In those five criteria, two of the most influential factors for an individual’s credit score are your payment history and the amount you own; each contributes to one-third of your credit score. On payment history, the agencies will consider whether an individual’s previous lines of credit have been repaid in a timely and responsible fashion; this can include loans, credit cards, mortgages and household utility direct debits. The credit reference agency will also consider using lots of available credit lines as a sign that the borrower has over-extended and that there is a high risk involved in lending money to this individual. 

To improve your credit score, you should regularly check your credit history for accuracy – this can help avoid mistakes and improve your credit rating. Disassociate from any ex-financial partners by informing one of your chosen credit reference agencies and close any unused lines of credit, including store cards, credit cards and mobile contracts. If you need to apply for different lines of credit, it is always better to space out your applications, as several applications in a short time can flag up as a risk for the agencies. In addition, registering for the electoral roll may be a small step, but it will help to increase your credit score and be approved for credit. More importantly, paying more than the minimum requested payment on credit cards each month will be taken as a show of commitment to paying off the balance.  

Making late payments can be detrimental for your credit score; a single missed payment can affect your credit score for several years. In addition, try to avoid drawing cash from a credit card wherever possible as it is expensive since the interest rate is much higher, and it could be viewed as a sign of poor money management. You should never bury your head in the sand and hope your credit score and history will improve. However, never pay for a credit repair company, as they can only do as much as you can to improve your credit score and history. Instead, turn to a non-profit debt advisory agency.  

Experian, one of the major CRA in the UK, also mentioned on their website, Just like personal credit scores, small business should also actively manage their business credit score to secure their access to finance.

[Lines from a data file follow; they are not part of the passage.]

theorem diskUnread_handle {r : Interrupt} (h : r ≠ .fileSystem .format) : DiskUnread fun s => s.handle r := by
  cases r with
  | timer => exact .id
  | keyboard data => exact .id
  | loadProgram program priority => exact diskUnread_handleLoad program priority
  | runProgram pid => exact diskUnread_handleRun pid
  | breakProgram pid => exact diskUnread_handleTerminate pid
  | errProgram pid => exact diskUnread_handleTerminate pid
  | killProgram pid => exact diskUnread_handleTerminate pid
  | requestClearMemory => exact diskUnread_handleClearMemory
  | contextSwitch => exact diskUnread_contextSwitch
  | runAllPrograms => exact diskUnread_handleRunAll
  | fileSystem request => exact diskUnread_handleFileSystem fun hr => h (congrArg _ hr)
  | unrecognized code => exact fun _ _ _ _ => rfl

theorem step_of_halted {s : State} (hh : s.halted = true) : step s = .next s := by
  simp [step, tickStep, hh]

theorem step_of_idle {s : State} (hh : s.halted = false) (hq : s.intq = []) (he : s.nextProcess.executing = none) :
    step s = .next s.nextProcess := by
  obtain ⟨_, hidle⟩ := step_nextProcess hh hq
  exact hidle he

theorem step_of_dispatched {s : State} {p : Pcb} (hh : s.halted = false) (hq : s.intq = [])
    (he : s.nextProcess.executing = some p) : step s = instructionTick s.nextProcess p.pid := by
  simp [step, tickStep, hh, hq, he]

/-- A tick that is not that of a FORMAT record does the same with another disk that is not formatted. -/
theorem step_setDisk {s : State} {d : Disk} (hs : s.disk.formatted = false) (hd : d.formatted = false)
    (hformat : s.halted = false → s.intq.head? ≠ some (.fileSystem .format)) :
    step (s.setDisk d) = withDisk d (step s) := by
  have hnext := diskUnread_nextProcess s d hs hd
  cases hh : s.halted with
  | true =>
    rw [step_of_halted hh, step_of_halted (s := s.setDisk d) hh]
    rfl
  | false =>
    cases hq : s.intq with
    | cons r rest =>
      have hr : r ≠ .fileSystem .format := by simpa [hq] using hformat hh
      rw [step_of_record hh hq, step_of_record (s := s.setDisk d) hh hq]
      exact congrArg _ (diskUnread_handle hr { s with intq := rest } d hs hd)
    | nil =>
      cases he : s.nextProcess.executing with
      | none =>
        have he' : (s.setDisk d).nextProcess.executing = none := hnext ▸ he
        rw [step_of_idle hh hq he, step_of_idle (s := s.setDisk d) hh hq he', hnext]
        rfl
      | some p =>
        have he' : (s.setDisk d).nextProcess.executing = some p := hnext ▸ he
        rw [step_of_dispatched hh hq he, step_of_dispatched (s := s.setDisk d) hh hq he', hnext,
          instructionTick_setDisk]

/-- A tick of a machine whose disk is not formatted: the format gives the same disk whatever was there before, and any
other tick leaves the disk as it is. -/
theorem step_of_unformatted {s t : State} {d : Disk} (hs : s.disk.formatted = false) (hd : d.formatted = false)
    (h : step s = .next t) :
    step (s.setDisk d) = .next t ∨ (t.disk = s.disk ∧ step (s.setDisk d) = .next (t.setDisk d)) := by
  by_cases hformat : s.halted = false ∧ s.intq.head? = some (.fileSystem .format)
  · obtain ⟨hh, hq⟩ := hformat
    obtain ⟨records, hq⟩ := List.head?_eq_some_iff.1 hq
    rw [← h, step_of_record hh hq, step_of_record (s := s.setDisk d) hh hq]
    exact .inl rfl
  · have hother := step_setDisk hs hd fun hh hq => hformat ⟨hh, hq⟩
    have hown := step_setDisk hs hs fun hh hq => hformat ⟨hh, hq⟩
    rw [s.setDisk_self, h] at hown
    rw [h] at hother
    have hkept : t = t.setDisk s.disk := Host.Outcome.next.inj hown
    exact .inr ⟨(congrArg State.disk hkept).trans (t.setDisk_disk s.disk), hother⟩

/-- Settles O51: the tick with other raw blocks is that of a machine with another disk, also not formatted. -/
theorem unformattedDiskIsUnread : Obligations.UnformattedDiskIsUnread := by
  intro s t raw hs h
  rcases step_of_unformatted (d := { s.disk with blocks := raw }) hs hs h with hsame | ⟨hdisk, hother⟩
  · exact .inl hsame
  · refine .inr ⟨hdisk ▸ hs, congrArg Disk.blocks hdisk, ?_⟩
    rw [hdisk]
    exact hother

end Sys2Proof.Machine
end

section
/-! PROOF. Ticks and their records: every tick has a next state (O20), an instruction that faults leaves the rest of the
machine (O23), a tick enqueues at most one record (O24), and the records that do nothing (O18) or are the file
system's (O17). -/

namespace Sys2Proof.Machine

/-! ## Every tick has a next state -/

theorem exec_next (i : Instr) (s : State) : ∃ t, exec i s = .next t := by
  rcases exec_cases i s with ⟨r, k, he, _⟩ | ⟨addr, a, v, _, _, he⟩ | ⟨c, he⟩ | ⟨_, he⟩
  all_goals exact ⟨_, he⟩

theorem cycle_next (s : State) : ∃ t, cycle s = .next t := by
  rcases cycle_cases s with ⟨c, _, hc⟩ | ⟨i, op, last, _, hc⟩
  · exact ⟨_, hc⟩
  · obtain ⟨t, he⟩ := exec_next i (s.restoreIfFresh.atExecute op last)
    exact ⟨t, hc.trans he⟩

/-- Settles O20: of the four kinds of tick only the instruction tick could stop, and its cycle does not. -/
theorem stepAlwaysAnswersNext : Obligations.StepAlwaysAnswersNext := by
  intro s
  rcases tickStep_cases s with ⟨_, hs⟩ | ⟨r, rest, _, _, hs⟩ | ⟨_, _, _, hs⟩ | ⟨p, _, _, _, hs⟩
  · exact ⟨_, hs⟩
  · exact ⟨_, hs⟩
  · exact ⟨_, hs⟩
  · obtain ⟨u, hu⟩ := cycle_next s.nextProcess
    refine ⟨u.afterCycle p.pid, hs.trans ?_⟩
    rw [instructionTick, hu]

/-! ## What an execute step enqueues and reports -/

/-- An instruction that ends in a fault has taken the fault path (40_cycle.md R75). -/
theorem exec_fault {i : Instr} {s t : State} {p : Pcb} {c : FaultCause} (he : s.executing = some p)
    (h : exec i s = .next t) (hc : t.cycleResult = some (.fault c)) : t = Faulted s p c := by
  rcases exec_next_cases h with ⟨r, k, rfl, _⟩ | ⟨addr, a, v, _, _, rfl⟩ | ⟨c', rfl⟩ | ⟨_, rfl⟩
  · cases hc
  · cases hc
  · rw [State.takeFault_eq he] at hc ⊢
    cases hc
    rfl
  · rw [State.takeBreak_eq he] at hc
    cases hc

/-- Settles O23: the fault state is the old one but for the CPU, the two ports, the queue's tail and the result. -/
theorem faultsArePrecise : Obligations.FaultsArePrecise := by
  intro i s t p c he h hc
  rw [exec_fault he h hc]
  exact ⟨rfl, he, by simp [SameEngine, Faulted], rfl, rfl, rfl⟩

/-- The queue after a cycle: as it was, or, after a cycle that was not OK, with one record of the process that ran. -/
theorem cycle_intq_cases {s u : State} {p : Pcb} (he : s.executing = some p) (h : cycle s = .next u) :
    (u.intq = s.intq) ∨ (u.cycleResult ≠ some .ok ∧
      (u.intq = s.intq ++ [.breakProgram p.pid] ∨ u.intq = s.intq ++ [.errProgram p.pid])) := by
  have hrestored := State.executing_restoreIfFresh he
  have hintq : s.restoreIfFresh.intq = s.intq := by
    rcases s.restoreIfFresh_cases with ⟨hr, _⟩ | ⟨q, _, _, hr⟩ <;> rw [hr]
  rw [← hintq]
  rcases cycle_cases s with ⟨c, _, hc⟩ | ⟨i, op, last, _, hc⟩ <;> rw [hc] at h
  · cases h
    rw [State.takeFault_eq hrestored]
    exact .inr ⟨by simp [Faulted], .inr rfl⟩
  · rcases exec_next_cases h with ⟨r, k, rfl, _⟩ | ⟨addr, a, v, _, _, rfl⟩ | ⟨c, rfl⟩ | ⟨_, rfl⟩
    · exact .inl rfl
    · exact .inl rfl
    · rw [State.takeFault_eq (s := s.restoreIfFresh.atExecute op last) hrestored]
      exact .inr ⟨by simp [Faulted], .inr rfl⟩
    · rw [State.takeBreak_eq (s := s.restoreIfFresh.atExecute op last) hrestored]
      exact .inr ⟨by simp [Broken], .inl rfl⟩

/-- The accounting after a cycle enqueues at most a switch request, and that only after OK (60_exceptions.md R147). -/
theorem State.afterCycle_intq_cases (s : State) (pid : Nat) :
    (s.afterCycle pid).intq = s.intq ∨
      (s.cycleResult = some .ok ∧ (s.afterCycle pid).intq = s.intq ++ [.contextSwitch]) := by
  rcases s.afterCycle_cases pid with ⟨hok, h⟩ | ⟨_, h⟩ <;> rw [h]
  · rcases s.updateStats.policyAfterInstruction_cases pid with ⟨_, hp⟩ | ⟨_, _, hp⟩ | ⟨_, _, hp⟩ <;> rw [hp]
    · exact .inl rfl
    · exact .inl rfl
    · exact .inr ⟨hok, rfl⟩
  · exact .inl rfl

/-- Settles O24: a trap record and a switch request exclude each other by the cycle's result. -/
theorem atMostOneRecordPerTick : Obligations.AtMostOneRecordPerTick := by
  intro s t hq h
  obtain ⟨_, hnext⟩ := s.nextProcess_inputs
  rw [hq] at hnext
  rw [step] at h
  rcases tickStep_cases s with ⟨_, hs⟩ | ⟨r, rest, _, hr, _⟩ | ⟨_, _, _, hs⟩ | ⟨p, _, _, he, hs⟩
  · cases hs.symm.trans h
    exact .inl hq
  · cases hq.symm.trans hr
  · cases hs.symm.trans h
    exact .inl hnext
  obtain ⟨u, hcycle, rfl⟩ := instructionTick_next (hs.symm.trans h)
  obtain ⟨_, ⟨c, hexec⟩, _⟩ := cycle_frame he hcycle
  have hpid : ∃ q, (u.afterCycle p.pid).executing = some q ∧ q.pid = p.pid := by
    obtain ⟨_, _, _, hafter⟩ := u.afterCycle_eq p.pid
    rw [hafter, State.updateStats, hexec]
    exact ⟨_, rfl, rfl⟩
  obtain ⟨q, hq, hpid⟩ := hpid
  have hrecords := cycle_intq_cases he hcycle
  rw [hnext, ← hpid, List.nil_append, List.nil_append] at hrecords
  rcases u.afterCycle_intq_cases p.pid with hafter | ⟨hok, hafter⟩ <;> rw [hafter]
  · exact hrecords.imp_right fun ⟨_, htrap⟩ => .inr ⟨q, hq, htrap⟩
  · rcases hrecords with hnone | ⟨hnot, _⟩
    · exact .inr (.inl (by rw [hnone, List.nil_append]))
    · exact absurd hok hnot

/-! ## Ticks that do nothing (60_exceptions.md R152, R172) -/

theorem State.nextProcess_of_nothing {s : State} (he : s.executing = none) (hr : s.ready = []) : s.nextProcess = s := by
  simp [State.nextProcess, he, hr]

/-- Settles O18: the two handlers do nothing, and with nothing to dispatch neither does `next()`. -/
theorem ticksWithoutEffect : Obligations.TicksWithoutEffect := by
  refine ⟨fun s r rest data hh hq hr => ?_, fun s hq he hr => ?_⟩
  · rw [step_of_record hh hq]
    rcases hr with rfl | rfl <;> rfl
  · have hnext := State.nextProcess_of_nothing he hr
    cases hh : s.halted with
    | true => exact step_of_halted hh
    | false => rw [step_of_idle hh hq (hnext.symm ▸ he), hnext]

/-! ## File-system records and the fatal trap (60_exceptions.md R161, R162) -/

/-- After the format every block of the grid reads as fresh (46_disk_fs.md R127). -/
theorem Disk.readBlock_format {c : Config} (hc : c.legal = true) (d : Disk) {l : DiskLoc} (hl : l.onGrid c = true) :
    d.format.readBlock c l = .ok (freshBlock l) := by
  obtain ⟨_, hs, hb⟩ := DiskLoc.onGrid_lt hc hl
  have hstored : d.format.stored l = (freshBlock l).encode :=
    congrArg (fun m => (freshBlock m).encode) (DiskLoc.ofKey_key (by omega) (by omega))
  have hdecode : FsBlock.decode c (freshBlock l).encode = some (freshBlock l) := FsBlock.decode_encode hc hl
  rw [Disk.readBlock, hstored, hdecode]

/-- The tick of a request that answers a disk or an error. -/
theorem step_of_fsRequest {s : State} {q : FsRequest} {result : Except FsError Disk} {records : List Interrupt}
    (hh : s.halted = false) (hq : s.intq = .fileSystem q :: records)
    (hresult : (∃ name, q = .create name ∧ result = s.disk.createFile s.cfg name) ∨
      (∃ name data, q = .write name data ∧ result = s.disk.appendToFile s.cfg name data) ∨
      (∃ name, q = .delete name ∧ result = s.disk.deleteFile s.cfg name)) :
    step s = .next (State.finishFs { s with intq := records } q result) := by
  rw [step_of_record hh hq]
  rcases hresult with ⟨name, rfl, rfl⟩ | ⟨name, data, rfl, rfl⟩ | ⟨name, rfl, rfl⟩ <;> rfl

/-- Settles O17, one clause for each kind of record. -/
theorem fileSystemRecordsAndFatalTrap : Obligations.FileSystemRecordsAndFatalTrap := by
  refine ⟨fun s hh => step_of_halted hh, fun s r rest n hh hq hr => ?_, fun s records hh hq => ?_,
    fun s q result records hh hq hresult => ?_, fun s name records hh hq => ?_⟩
  · rw [step_of_record hh hq]
    rcases hr with rfl | rfl <;> rfl
  · refine ⟨s.disk.format, ?_, rfl, rfl, fun l hc hl => s.disk.readBlock_format hc hl⟩
    rw [step_of_record hh hq]
    rfl
  · rw [step_of_fsRequest hh hq hresult]
    refine ⟨fun d hd => ?_, fun e he => ?_⟩
    · rw [hd]
      rfl
    · rw [he]
      rfl
  · rw [step_of_record hh hq]
    refine ⟨fun text htext => ?_, fun e he => ?_⟩
    · simp [State.handle, State.handleFileSystem, htext, State.report, State.emit]
    · simp [State.handle, State.handleFileSystem, he, State.report, State.emit]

First, you should share your company’s information so agencies can validate all the data on your record. In addition, you should always ensure your personal finances are healthy. If you are a start-up with little financial information, the agencies may use data from your personal accounts to calculate your business credit score.  

Only submit credit applications when necessary. It can be tempting and sometimes essential to explore the finance options available for your business, but submitting too many in a short period of time could suggest that you’re struggling to secure funding. This can also trigger a credit search on your business, which is recorded on your credit record and can impact your credit score. 

Regularly check your business credit score and sign up for alerts that notify you when your credit record changes. Then you can act fast to rectify any problems. Keep track of the business credit score of your partners, suppliers and customers, too, limiting damage to your business should they fall into financial difficulty. If you have a good working relationship with your supplier, it would be a great help if you could collaborate by asking them to provide feedback and share payment record data with the agencies.